TASK DIRECTIONS - Some lines in the entries contain the word "dock". Copy all of them.

RAW DATA -
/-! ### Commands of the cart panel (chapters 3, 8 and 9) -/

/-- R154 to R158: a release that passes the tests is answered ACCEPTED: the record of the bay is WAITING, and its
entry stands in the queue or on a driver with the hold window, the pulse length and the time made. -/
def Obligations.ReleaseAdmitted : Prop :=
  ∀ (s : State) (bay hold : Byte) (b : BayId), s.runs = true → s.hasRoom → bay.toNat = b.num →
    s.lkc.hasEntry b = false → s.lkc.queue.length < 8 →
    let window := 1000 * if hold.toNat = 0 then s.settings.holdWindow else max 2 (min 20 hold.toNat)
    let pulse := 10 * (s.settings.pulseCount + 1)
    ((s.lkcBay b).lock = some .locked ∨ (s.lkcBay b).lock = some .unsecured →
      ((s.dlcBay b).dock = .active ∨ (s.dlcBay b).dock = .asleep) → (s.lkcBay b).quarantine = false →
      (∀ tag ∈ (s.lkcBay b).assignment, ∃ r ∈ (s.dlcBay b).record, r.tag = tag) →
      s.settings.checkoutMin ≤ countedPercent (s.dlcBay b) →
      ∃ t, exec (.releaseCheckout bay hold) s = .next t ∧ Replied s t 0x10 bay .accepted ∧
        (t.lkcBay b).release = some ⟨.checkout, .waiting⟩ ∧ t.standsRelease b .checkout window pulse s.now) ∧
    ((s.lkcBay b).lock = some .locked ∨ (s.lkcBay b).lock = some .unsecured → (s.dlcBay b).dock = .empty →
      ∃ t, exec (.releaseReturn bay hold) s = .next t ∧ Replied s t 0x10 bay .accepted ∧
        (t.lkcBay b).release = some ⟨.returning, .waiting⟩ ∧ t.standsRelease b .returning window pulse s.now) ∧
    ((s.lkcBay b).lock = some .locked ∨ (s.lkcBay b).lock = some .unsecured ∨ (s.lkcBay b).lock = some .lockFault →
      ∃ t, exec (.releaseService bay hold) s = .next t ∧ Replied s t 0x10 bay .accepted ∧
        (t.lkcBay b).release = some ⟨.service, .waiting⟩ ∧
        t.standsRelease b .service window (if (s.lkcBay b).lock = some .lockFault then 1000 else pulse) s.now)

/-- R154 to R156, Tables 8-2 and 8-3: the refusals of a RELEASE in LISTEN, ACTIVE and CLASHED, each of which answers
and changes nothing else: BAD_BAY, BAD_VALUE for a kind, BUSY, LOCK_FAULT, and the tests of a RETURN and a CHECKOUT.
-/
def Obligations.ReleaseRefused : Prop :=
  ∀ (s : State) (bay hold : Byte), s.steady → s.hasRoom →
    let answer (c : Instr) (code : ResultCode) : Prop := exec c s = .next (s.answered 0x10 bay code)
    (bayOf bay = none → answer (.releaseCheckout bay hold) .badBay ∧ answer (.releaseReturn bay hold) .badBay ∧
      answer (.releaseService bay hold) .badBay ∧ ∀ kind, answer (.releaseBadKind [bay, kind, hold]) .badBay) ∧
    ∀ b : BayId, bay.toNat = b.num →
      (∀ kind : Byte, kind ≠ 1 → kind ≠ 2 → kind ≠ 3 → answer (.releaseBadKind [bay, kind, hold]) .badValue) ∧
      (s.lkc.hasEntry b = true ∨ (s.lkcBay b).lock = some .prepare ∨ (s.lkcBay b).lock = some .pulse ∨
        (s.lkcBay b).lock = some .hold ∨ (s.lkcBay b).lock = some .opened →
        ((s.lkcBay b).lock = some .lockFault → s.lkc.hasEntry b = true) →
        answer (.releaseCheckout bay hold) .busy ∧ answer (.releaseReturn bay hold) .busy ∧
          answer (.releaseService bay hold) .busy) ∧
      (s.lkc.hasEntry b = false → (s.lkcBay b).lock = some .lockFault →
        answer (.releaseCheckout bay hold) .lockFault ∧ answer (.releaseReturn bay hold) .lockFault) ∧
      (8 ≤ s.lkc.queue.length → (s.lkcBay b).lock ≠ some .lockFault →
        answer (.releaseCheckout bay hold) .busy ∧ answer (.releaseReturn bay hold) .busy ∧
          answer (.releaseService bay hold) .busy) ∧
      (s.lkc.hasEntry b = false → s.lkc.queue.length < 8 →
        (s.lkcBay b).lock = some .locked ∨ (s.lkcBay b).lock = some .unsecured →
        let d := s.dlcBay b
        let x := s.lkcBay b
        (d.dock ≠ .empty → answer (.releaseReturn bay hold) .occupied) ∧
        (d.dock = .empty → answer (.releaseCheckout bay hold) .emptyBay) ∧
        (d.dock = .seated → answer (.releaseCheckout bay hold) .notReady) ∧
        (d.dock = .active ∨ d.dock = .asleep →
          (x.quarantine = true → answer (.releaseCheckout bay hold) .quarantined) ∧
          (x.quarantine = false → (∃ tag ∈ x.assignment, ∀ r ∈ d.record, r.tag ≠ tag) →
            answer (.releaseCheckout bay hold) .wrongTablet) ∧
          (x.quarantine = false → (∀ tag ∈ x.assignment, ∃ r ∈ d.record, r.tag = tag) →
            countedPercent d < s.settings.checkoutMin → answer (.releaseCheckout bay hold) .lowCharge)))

SOLUTION TO THE EXERCISE -
      ((s.dlcBay b).dock = .active ∨ (s.dlcBay b).dock = .asleep) → (s.lkcBay b).quarantine = false →
    ((s.lkcBay b).lock = some .locked ∨ (s.lkcBay b).lock = some .unsecured → (s.dlcBay b).dock = .empty →
        (d.dock ≠ .empty → answer (.releaseReturn bay hold) .occupied) ∧
        (d.dock = .empty → answer (.releaseCheckout bay hold) .emptyBay) ∧
        (d.dock = .seated → answer (.releaseCheckout bay hold) .notReady) ∧
        (d.dock = .active ∨ d.dock = .asleep →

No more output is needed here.